Location
- 2 York Road Exeter, Devon, EX4 6QT England

Information
- Other names: Branscombe House School
- Type: Private day and boarding school
- Religious affiliation: Church of England
- Established: c.1885
- Founder: Elizabeth Crabb
- Closed: 1942
- Gender: Girls

= St. Hilda's School, Exeter =

St. Hilda's School was a private day and boarding school for girls in Exeter, England. It was founded in the 19th century as Branscombe House School and permanently closed following damages in World War II.

The site included a preparatory school for boys and girls.

==History==
The school was founded in the late 1880s in Branscombe House, York Road by sisters Elizabeth Crabb LLA and Kate Crabb. It proved very successful and in 1894 expanded into three of the taller houses next to Branscombe House. It changed its name in 1895 to St Hilda's.

In January 1905, a new lecture hall was opened by Helen Vincent, Viscountess D'Abernon, accompanied by her husband Edgar Vincent, 1st Viscount D'Abernon. In December of that year, the Archdeacon of Exeter Ernest Sandford said in a speech at St. Hilda's that it was "an excellent expression of a class of school for which he anticipated a very considerable future."

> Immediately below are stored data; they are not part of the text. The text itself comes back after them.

/-- Set a die's rail to what its clusters need. -/
def setRail (s : State) (d : Nat) : State :=
  { s with power := { s.power with rails := modAt s.power.rails d fun r => { r with mv := railNeed s d } } }

/-- What a rise adds on a die's rail, in mA: a sixteenth of the current of a region for a step of its bubbles, the current of
the higher level less that of the present one for a base level. [DEDUCED, log 19] -/
def riseCost (s : State) (k : Rise) (d : Nat) : Nat :=
  let step := fun (p : Nat × Region) => if regionLive p.2 then mappingCurrent s p.1 p.2 d / 16 else 0
  let inCluster := fun (c : Nat) (p : Nat × Region) => (regionClusters p.1 p.2).contains c
  match k with
  | .pace r => match getRegion s r with | some x => mappingCurrent s r x d / 16 | none => 0
  | .base c =>
    let x := getCluster s c
    if c / 8 ≠ d then 0
    else ((s.regions.filter (inCluster c)).map fun p =>
      match activeCtx p.2 with
      | some a =>
        if regionLive p.2 then
          let mine := (regionStages p.1 p.2).filter fun i => clusterOf i == c
          let all := (regionStages p.1 p.2).filter fun i => dieOf i == d
          a.iest * 1000 * (x.queued.getD (nextLevel x) - nextLevel x) / 8 * mine.length / max 1 all.length
        else 0
      | none => 0).sum
  | .cool c => ((s.regions.filter (inCluster c)).map step).sum
  | .cap c => ((s.regions.filter fun p => p.2.crew == c).map step).sum

/-- Whether every rail has granted a rise its due: one that adds no current has no wait. -/
def riseGranted (s : State) (k : Rise) : Bool :=
  let paid := ((s.power.waits.find? fun w => w.rise == k).map (·.paid)).getD []
  (List.range 4).all fun d => riseCost s k d ≤ paid.getD d 0

/-- A rise has taken place and its next step waits, at the same place in the order. -/
def repayRise (s : State) (k : Rise) : State :=
  { s with power := { s.power with waits := s.power.waits.map fun w => if w.rise = k then { rise := k } else w } }

/-- A cluster's thermal level falls by one. -/
def coolNow (s : State) (c : Nat) : State := modCluster s c fun x => { x with thermal := x.thermal - 1 }

/-- A crew's cap level falls by one. -/
def uncapNow (s : State) (c : Nat) : State :=
  { s with power := { s.power with crews := modAt s.power.crews c fun p => { p with level := p.level - 1 } } }

/-- The ramps of a rail fall by `ma` in all, the oldest first. -/
def lowerRamps (d : Nat) : Nat → List Ballast → List Ballast
  | _, [] => []
  | ma, b :: bs =>
    if b.die ≠ d then b :: lowerRamps d ma bs
    else if b.ma ≤ ma then lowerRamps d (ma - b.ma) bs
    else { b with ma := b.ma - ma } :: lowerRamps d 0 bs

/-- The ballast of a rail falls by what new work draws (R91). -/
def yieldBallast (s : State) (d ma : Nat) : State :=
  { s with power := { s.power with ballast := lowerRamps d ma s.power.ballast } }

/-- BASE_LEVEL_CHANGE (R86): an ordered change begins; the rail follows, and the idle generator locks. A change ordered during
a handover waits (R97), and a rise waits for the rail budget (R92). -/
def execBaseLevelChange (cluster : Nat) (level : Nat) (s : State) : Result State :=
  let x := getCluster s cluster
  if x.queued ≠ some level || x.target.isSome || 32 ≤ cluster || 8 ≤ level then .next s
  else if x.level < level && !riseGranted s (.base cluster) then .next s
  else .next (setRail (modCluster (endRise s (.base cluster)) cluster fun x =>
    { x with queued := none, target := if x.level = level then none else some level }) (cluster / 8))

/-- GENERATOR_SWITCH (R86): every spine of the cluster switches to the new generator. -/
def execGeneratorSwitch (cluster : Nat) (s : State) : Result State :=
  match (getCluster s cluster).target with
  | some level =>
    if 32 ≤ cluster then .next s
    else .next (setRail (modCluster s cluster fun x => { x with level, target := none }) (cluster / 8))
  | none => .next s

/-! ## Heat (04 R89) -/

/-- The thermal shutdown: every clock stops, and the flash marker is written. [DEDUCED, log 19] -/
def thermalShutdown (s : State) (readings : List Nat) : State :=
  { s with
    chip := { s.chip with halt := some 0xF1, ready := false, thermalMarker := true }
    power := { s.power with clusters := s.power.clusters.zipIdx.map fun (p : Cluster × Nat) =>
      { p.1 with temp := readings.getD p.2 p.1.temp } } }

/-- A cluster's thermal level after a reading. -/
def thermalStep (level t : Nat) : Nat := if t < 95 then level - 1 else if t < 100 then level else min 15 (level + 1)

/-- A cluster after a reading: a fall that adds current waits for the rail budget (R92); a rise cancels one that waits. -/
def readCluster (s : State) (c t : Nat) : State :=
  let x := getCluster s c
  let s := modCluster s c fun x => { x with temp := t }
  if thermalStep x.thermal t < x.thermal then
    (if riseGranted s (.cool c) then coolNow s c else waitRise s (.cool c))
  else if 100 ≤ t && s.power.waits.any (fun w => w.rise == .cool c) then endRise s (.cool c)
  else modCluster s c fun x => { x with thermal := thermalStep x.thermal t }

/-- The groups that have a cluster on a die. -/
def dieGroups (s : State) (d : Nat) : List (List Nat) := (groupsOf s).filter fun g => g.any fun c => c / 8 == d

/-- The level to which a group rises after an excursion: 4 in STEADY, else what the cap controller last set. -/
def recoverLevel (s : State) (g : List Nat) : Nat :=
  if s.power.mode = 2 then 4 else min (modeLevel s.power.mode.toNat) (leastSet s g)

/-- A die after a reading: an excursion begins, or stands, or is over. [DEDUCED, log 19] -/
def dieReading (readings : List Nat) (s : State) (d : Nat) : State :=
  let hot := (dieClusters d).foldl (fun m c => max m (readings.getD c 0)) 0
  let rail := s.power.rails.getD d {}
  let setRails := fun (s : State) (e r : Bool) =>
    { s with power := { s.power with rails := modAt s.power.rails d fun x => { x with excursion := e, rising := r } } }
  if 110 ≤ hot then
    let s := (dieClusters d).foldl (fun s c => endRise (modCluster s c fun x => { x with thermal := 15 }) (.cool c)) s
    let s := (dieGroups s d).foldl (fun s g => orderAll s g 0) (setRails s true false)
    if rail.excursion then s else writeEvent s 8 0x82 0 4 (BitVec.ofNat 64 hot) (s.power.mode.setWidth 64)
  else if rail.excursion && hot < 100 then setRails s false true
  else s

/-- One reading's rise of the recovering groups, by one base level each: a group rises once every excursion of its dies is over,
from the reading after that (R89). A die has recovered when its groups have. [DEDUCED, log 19] -/
def riseGroups (before : List Rail) (s : State) : State :=
  let calm := fun (d : Nat) => (before.getD d {}).rising || !dieHot s (8 * d)
  let s := (groupsOf s).foldl (fun s g =>
    let ds := (g.map (· / 8)).eraseDups
    if ds.all calm && ds.any (fun d => dieHot s (8 * d)) && leastGoal s g < recoverLevel s g then orderAll s g (leastGoal s g + 1)
    else s) s
  (List.range 4).foldl (fun s d =>
    let rail := s.power.rails.getD d {}
    if rail.rising && (before.getD d {}).rising && (dieGroups s d).all fun g => recoverLevel s g ≤ leastGoal s g then
      { s with power := { s.power with rails := modAt s.power.rails d fun r => { r with rising := false } } }
    else s) s

/-- THERMAL_READING: the readings of the 32 clusters, in °C. -/
def execThermalReading (readings : List Nat) (s : State) : Result State :=
  if partStopped s then .next s
  else if readings.any (125 ≤ ·) then .next (thermalShutdown s readings)
  else
    let s := (readings.take 32).zipIdx.foldl (fun s (p : Nat × Nat) => readCluster s p.2 p.1) s
    .next (settleLevels (riseGroups s.power.rails ((List.range 4).foldl (dieReading readings) s)))

/-! ## The cap (04 R79, R94) -/

/-- Apply a mode and cap that were written since the last boundary (R79, R80). -/
def applyMode (s : State) : State :=
  let p := s.power
  let capNew := p.capReg ≠ p.cap
  let modeNew := p.modeReg ≠ p.mode
  let lim := modeLevel p.modeReg.toNat
  let s := { s with power := { p with
      mode := p.modeReg, cap := p.capReg
      crews := p.crews.map fun c => { c with ceiling := min c.ceiling (modeCeiling p.modeReg.toNat) }
      clusters := p.clusters.map fun c => { c with set := min c.set lim } } }
  let s := if modeNew then
      settleLevels ((List.range 32).foldl (fun s c => orderLevel s c (min lim (goalLevel (getCluster s c)))) s)
    else s
  let info := BitVec.ofNat 64 (selectedCap p.modeReg.toNat p.capReg.toNat)
  let s := if capNew then writeEvent s 8 0x82 0 1 info (p.modeReg.setWidth 64) else s
  if modeNew then writeEvent s 8 0x82 0 2 info (p.modeReg.setWidth 64) else s

/-- A crew's budget as an exact number of W: numerator and denominator. -/
def capBudget (s : State) (target : Int) (c : Nat) : Int × Nat :=
  let enabled := (List.range 8).filter fun k => (getCrew s k).en
  let zeros := enabled.filter fun k => (getCrew s k).power = 0
  let shares := (enabled.map fun k => (getCrew s k).power.toNat).sum
  if (getCrew s c).power ≠ 0 then ((getCrew s c).power.toNat * target, 256)
  else ((256 - shares : Int) * target, 256 * max 1 zeros.length)

/-- One crew's step of the cap controller; a fall of its cap level is left to the rail budget. -/
def capCrew (mode : Nat) (budget : Int × Nat) (power : Nat) (c : CrewPower) : CrewPower × Bool :=
  let c := { c with budget := (budget.1 / budget.2).toNat, last := power, burnt := 0 }
  if budget.1 < power * budget.2 then
    if 0 < c.ceiling then ({ c with ceiling := c.ceiling - 1, lowRun := 0 }, false)
    else ({ c with level := if mode = 2 then c.level else min 15 (c.level + 1), lowRun := 0 }, false)
  else if 100 * (power * budget.2 : Int) < 85 * budget.1 then
    if 2 ≤ c.lowRun + 1 then
      if 0 < c.level then ({ c with lowRun := 0 }, true)
      else ({ c with ceiling := min (modeCeiling mode) (c.ceiling + 1), lowRun := 0 }, false)
    else ({ c with lowRun := c.lowRun + 1 }, false)
  else ({ c with lowRun := 0 }, false)

/-- One crew at a window boundary. A rise of its cap level cancels a fall that still waits for the rail budget.
[DESIGN CHOICE, log 37] -/
def capStep (mode : Nat) (target : Int) (powers : List Nat) (s : State) (k : Nat) : State :=
  if !(getCrew s k).en then s
  else
    let (c, fall) := capCrew mode (capBudget s target k) (powers.getD k 0) (s.power.crews.getD k {})
    let up := (s.power.crews.getD k {}).level < c.level
    let s := { s with power := { s.power with crews := setAt s.power.crews k c } }
    let s := if up then endRise s (.cap k) else s
    if !fall then s else if riseGranted s (.cap k) then uncapNow s k else waitRise s (.cap k)

/-- The cap controller sets the level of every group. Inside a thermal excursion and its recovery it lowers a group that stands
above the level set, and leaves the rise to the recovery. -/
def setGroups (s : State) (f : Nat → Nat) : State :=
  settleLevels ((groupsOf s).foldl (fun s g =>
    let hot := g.any (dieHot s)
    let l := f (if hot then leastSet s g else leastGoal s g)
    let s := setAll s g l
    if hot && leastGoal s g ≤ l then s else orderAll s g l) s)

In 1905, Elizabeth Crabb offered a partnership to Alice Sandford, an ex-pupil with a B.A. from London University who became co-principal at St. Hilda's. After World War I, Misses Crabb and Sanford dissolved their partnership, leaving the latter as sole principal. When Sandford died on 27 June 1922, her sister Edith took charge of St Hilda's, which she ran with the assistance of her younger sister Mary.

During World War II, St Hilda's and the neighbouring pairs of houses were destroyed by German air raids. It closed in 1942. The surviving annexe, swimming pool, and dining room were used by neighbouring schools.